Directions for this task:
Beginning with the line that holds "def execAddAR (src" in the data below, give again every line through the one that holds "def execAddAN (n", exactly as written.

Data for the task:
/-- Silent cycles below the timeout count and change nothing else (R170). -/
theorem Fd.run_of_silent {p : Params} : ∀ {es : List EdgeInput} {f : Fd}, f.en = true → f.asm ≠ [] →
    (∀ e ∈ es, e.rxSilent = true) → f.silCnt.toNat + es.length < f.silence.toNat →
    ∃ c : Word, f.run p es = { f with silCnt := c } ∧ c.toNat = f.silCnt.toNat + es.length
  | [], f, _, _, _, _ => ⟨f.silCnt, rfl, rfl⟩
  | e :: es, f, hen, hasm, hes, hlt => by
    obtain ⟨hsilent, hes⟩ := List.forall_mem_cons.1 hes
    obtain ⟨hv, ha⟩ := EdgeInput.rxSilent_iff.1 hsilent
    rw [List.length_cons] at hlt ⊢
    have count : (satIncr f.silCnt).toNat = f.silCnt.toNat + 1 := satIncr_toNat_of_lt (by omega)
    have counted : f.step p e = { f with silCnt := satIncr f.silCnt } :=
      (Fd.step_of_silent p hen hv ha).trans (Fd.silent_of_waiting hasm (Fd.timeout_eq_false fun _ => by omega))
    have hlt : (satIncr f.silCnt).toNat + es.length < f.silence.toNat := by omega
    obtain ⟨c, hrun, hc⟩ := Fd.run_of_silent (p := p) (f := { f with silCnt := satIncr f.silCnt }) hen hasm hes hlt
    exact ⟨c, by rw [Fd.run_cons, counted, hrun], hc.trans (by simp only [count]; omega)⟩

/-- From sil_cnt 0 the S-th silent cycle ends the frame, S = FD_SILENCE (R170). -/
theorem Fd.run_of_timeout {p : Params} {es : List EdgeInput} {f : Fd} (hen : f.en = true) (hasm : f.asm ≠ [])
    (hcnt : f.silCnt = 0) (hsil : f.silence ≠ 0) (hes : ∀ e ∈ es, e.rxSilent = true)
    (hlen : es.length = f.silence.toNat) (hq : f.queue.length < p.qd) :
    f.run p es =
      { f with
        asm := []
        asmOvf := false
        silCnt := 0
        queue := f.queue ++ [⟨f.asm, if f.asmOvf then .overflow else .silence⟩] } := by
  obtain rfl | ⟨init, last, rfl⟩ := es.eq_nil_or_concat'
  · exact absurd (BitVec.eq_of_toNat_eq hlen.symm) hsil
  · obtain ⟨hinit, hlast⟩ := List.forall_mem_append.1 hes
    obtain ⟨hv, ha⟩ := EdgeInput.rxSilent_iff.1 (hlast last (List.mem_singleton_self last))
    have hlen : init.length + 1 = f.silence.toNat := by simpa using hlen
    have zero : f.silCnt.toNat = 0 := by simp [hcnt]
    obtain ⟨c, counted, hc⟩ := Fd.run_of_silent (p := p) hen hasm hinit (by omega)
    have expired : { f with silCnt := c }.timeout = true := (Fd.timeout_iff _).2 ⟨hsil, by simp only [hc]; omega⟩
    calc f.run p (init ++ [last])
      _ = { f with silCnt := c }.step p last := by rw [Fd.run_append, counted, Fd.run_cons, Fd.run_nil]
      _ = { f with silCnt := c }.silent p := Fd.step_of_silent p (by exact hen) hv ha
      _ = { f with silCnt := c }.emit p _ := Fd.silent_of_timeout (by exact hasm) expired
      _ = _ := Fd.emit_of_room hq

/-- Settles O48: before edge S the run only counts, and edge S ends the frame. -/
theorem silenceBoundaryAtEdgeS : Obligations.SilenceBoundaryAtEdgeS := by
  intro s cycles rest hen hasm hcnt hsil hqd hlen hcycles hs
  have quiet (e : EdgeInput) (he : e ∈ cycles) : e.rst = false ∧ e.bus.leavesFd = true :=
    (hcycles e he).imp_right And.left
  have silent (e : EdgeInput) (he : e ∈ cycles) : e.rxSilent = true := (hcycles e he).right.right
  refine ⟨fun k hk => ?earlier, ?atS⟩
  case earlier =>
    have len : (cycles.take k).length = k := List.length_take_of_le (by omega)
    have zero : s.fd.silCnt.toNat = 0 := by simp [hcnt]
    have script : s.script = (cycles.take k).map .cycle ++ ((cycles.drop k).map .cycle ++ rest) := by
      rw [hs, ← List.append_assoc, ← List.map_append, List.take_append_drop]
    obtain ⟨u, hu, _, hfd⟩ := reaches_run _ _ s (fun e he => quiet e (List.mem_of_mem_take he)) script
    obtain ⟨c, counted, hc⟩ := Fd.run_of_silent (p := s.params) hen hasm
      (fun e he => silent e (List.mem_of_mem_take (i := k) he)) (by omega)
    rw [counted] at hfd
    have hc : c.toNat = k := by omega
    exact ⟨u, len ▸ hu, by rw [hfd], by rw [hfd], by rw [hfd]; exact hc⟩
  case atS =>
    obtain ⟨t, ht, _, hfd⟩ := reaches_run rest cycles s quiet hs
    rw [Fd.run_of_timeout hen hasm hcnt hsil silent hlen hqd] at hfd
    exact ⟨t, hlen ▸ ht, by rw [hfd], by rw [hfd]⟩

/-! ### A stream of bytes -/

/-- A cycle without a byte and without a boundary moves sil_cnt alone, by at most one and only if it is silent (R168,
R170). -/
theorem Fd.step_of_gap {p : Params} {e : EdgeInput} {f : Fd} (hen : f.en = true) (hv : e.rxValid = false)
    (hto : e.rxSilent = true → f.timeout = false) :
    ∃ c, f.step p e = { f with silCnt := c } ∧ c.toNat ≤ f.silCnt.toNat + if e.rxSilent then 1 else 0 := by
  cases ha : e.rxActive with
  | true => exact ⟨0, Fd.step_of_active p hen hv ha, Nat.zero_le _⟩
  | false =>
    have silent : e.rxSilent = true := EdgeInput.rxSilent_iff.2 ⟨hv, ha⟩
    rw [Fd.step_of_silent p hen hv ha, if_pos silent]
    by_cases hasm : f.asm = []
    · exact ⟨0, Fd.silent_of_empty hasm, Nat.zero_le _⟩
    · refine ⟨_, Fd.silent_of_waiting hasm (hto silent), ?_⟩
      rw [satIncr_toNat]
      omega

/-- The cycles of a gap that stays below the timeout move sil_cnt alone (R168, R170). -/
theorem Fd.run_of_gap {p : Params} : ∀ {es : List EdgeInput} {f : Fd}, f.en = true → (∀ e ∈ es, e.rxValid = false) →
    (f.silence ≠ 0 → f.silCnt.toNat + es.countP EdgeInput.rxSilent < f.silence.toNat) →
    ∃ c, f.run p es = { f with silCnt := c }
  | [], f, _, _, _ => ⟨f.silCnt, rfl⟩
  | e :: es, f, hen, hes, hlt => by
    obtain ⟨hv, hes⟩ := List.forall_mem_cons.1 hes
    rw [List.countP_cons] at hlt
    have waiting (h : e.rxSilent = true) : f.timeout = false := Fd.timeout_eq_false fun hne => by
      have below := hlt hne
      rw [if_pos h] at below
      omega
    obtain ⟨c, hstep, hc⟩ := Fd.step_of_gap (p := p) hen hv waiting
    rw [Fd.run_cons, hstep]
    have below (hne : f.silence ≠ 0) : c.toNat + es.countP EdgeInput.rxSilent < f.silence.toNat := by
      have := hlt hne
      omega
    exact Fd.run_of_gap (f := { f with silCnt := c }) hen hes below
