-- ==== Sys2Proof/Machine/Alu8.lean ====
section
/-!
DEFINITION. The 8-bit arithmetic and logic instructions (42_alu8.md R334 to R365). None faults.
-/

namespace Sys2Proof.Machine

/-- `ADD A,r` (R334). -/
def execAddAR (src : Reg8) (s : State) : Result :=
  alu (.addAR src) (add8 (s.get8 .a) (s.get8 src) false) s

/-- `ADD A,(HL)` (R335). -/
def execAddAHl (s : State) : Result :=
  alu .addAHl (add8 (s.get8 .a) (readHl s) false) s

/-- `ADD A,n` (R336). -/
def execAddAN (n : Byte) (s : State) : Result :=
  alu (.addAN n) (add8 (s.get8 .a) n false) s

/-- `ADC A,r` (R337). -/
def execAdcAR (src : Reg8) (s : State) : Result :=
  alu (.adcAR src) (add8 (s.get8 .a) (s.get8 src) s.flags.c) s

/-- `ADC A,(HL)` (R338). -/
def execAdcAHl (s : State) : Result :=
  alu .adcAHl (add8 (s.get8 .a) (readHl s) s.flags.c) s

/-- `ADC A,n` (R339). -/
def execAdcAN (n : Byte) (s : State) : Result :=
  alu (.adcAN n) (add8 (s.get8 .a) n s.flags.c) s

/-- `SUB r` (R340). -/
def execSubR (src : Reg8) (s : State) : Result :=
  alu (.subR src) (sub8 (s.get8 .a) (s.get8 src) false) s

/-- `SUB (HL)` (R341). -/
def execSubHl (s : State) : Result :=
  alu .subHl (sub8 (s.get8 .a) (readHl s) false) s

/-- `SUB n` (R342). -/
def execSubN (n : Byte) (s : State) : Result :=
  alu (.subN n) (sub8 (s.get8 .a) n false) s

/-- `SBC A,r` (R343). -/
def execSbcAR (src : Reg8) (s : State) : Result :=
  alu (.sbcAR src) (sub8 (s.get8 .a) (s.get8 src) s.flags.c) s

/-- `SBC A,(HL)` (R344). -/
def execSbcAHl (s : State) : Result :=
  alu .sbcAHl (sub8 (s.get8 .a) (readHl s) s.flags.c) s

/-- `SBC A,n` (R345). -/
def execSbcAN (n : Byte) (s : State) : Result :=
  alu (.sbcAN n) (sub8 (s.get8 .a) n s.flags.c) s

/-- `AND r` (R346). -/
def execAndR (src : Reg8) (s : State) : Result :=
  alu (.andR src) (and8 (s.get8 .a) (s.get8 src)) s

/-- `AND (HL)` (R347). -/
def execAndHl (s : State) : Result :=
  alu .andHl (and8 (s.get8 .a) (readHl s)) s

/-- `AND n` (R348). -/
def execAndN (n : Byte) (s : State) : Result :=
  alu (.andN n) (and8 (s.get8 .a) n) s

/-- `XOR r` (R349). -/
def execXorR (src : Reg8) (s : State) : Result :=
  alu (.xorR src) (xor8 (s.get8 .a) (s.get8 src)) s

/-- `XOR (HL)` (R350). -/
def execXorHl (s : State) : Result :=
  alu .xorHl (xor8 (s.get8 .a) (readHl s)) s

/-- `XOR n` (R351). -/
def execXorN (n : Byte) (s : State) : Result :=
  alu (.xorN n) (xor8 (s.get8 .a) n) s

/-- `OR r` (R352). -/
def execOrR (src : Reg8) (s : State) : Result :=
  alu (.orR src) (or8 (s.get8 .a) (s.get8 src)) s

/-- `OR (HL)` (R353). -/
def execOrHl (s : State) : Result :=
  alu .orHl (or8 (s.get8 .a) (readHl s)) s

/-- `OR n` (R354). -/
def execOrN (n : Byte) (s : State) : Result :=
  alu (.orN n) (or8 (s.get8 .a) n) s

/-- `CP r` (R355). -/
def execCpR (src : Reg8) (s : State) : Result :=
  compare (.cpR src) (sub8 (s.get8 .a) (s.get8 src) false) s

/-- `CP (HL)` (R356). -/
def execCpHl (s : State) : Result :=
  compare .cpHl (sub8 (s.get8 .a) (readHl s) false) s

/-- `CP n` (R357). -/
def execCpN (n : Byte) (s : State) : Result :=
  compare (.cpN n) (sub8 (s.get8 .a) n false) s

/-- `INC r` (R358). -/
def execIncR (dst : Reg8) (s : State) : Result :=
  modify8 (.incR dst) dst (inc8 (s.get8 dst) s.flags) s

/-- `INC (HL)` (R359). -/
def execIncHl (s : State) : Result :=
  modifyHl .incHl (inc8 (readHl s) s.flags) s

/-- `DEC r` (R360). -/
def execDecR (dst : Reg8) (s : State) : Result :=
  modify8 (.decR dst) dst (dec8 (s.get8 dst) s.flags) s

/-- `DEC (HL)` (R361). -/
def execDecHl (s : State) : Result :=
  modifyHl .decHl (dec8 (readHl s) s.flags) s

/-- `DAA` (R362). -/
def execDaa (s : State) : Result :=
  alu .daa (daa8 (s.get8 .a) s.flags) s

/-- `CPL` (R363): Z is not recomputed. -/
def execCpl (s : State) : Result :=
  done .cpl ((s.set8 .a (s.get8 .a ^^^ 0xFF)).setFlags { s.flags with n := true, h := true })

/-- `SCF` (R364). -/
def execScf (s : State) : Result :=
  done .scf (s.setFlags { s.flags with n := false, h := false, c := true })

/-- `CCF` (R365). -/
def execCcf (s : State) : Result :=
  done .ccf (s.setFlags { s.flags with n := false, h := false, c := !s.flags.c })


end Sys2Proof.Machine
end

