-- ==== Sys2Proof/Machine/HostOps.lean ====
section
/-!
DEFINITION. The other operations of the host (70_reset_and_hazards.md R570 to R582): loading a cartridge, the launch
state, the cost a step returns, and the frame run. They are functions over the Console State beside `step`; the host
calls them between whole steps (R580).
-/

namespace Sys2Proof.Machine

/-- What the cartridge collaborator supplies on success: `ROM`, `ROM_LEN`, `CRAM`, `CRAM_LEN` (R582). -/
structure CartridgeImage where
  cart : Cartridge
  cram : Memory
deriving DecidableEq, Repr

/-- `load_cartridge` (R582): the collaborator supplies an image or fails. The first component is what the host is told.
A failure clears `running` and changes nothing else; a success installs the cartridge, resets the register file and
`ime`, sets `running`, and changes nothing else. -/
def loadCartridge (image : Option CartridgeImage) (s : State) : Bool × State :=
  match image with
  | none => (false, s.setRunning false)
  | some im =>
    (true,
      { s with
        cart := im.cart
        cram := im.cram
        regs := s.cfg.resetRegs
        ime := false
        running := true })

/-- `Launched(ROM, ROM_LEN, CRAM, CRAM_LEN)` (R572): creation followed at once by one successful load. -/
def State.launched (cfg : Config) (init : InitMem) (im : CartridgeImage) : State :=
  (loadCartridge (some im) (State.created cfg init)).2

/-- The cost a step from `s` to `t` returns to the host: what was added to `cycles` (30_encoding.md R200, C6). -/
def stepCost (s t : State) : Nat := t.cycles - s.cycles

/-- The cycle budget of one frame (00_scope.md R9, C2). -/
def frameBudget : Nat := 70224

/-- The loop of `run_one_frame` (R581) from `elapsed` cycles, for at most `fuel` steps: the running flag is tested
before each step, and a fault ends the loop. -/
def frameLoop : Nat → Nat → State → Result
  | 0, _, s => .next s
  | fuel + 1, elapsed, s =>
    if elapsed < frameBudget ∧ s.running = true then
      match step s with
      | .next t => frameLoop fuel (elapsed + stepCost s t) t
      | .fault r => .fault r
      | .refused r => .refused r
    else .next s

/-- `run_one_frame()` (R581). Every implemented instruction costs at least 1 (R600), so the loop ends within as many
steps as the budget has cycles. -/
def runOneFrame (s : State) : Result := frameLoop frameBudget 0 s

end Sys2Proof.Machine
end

Solved problem:
def execAddAR (src : Reg8) (s : State) : Result :=
  alu (.addAR src) (add8 (s.get8 .a) (s.get8 src) false) s

/-- `ADD A,(HL)` (R335). -/
def execAddAHl (s : State) : Result :=
  alu .addAHl (add8 (s.get8 .a) (readHl s) false) s

/-- `ADD A,n` (R336). -/
def execAddAN (n : Byte) (s : State) : Result :=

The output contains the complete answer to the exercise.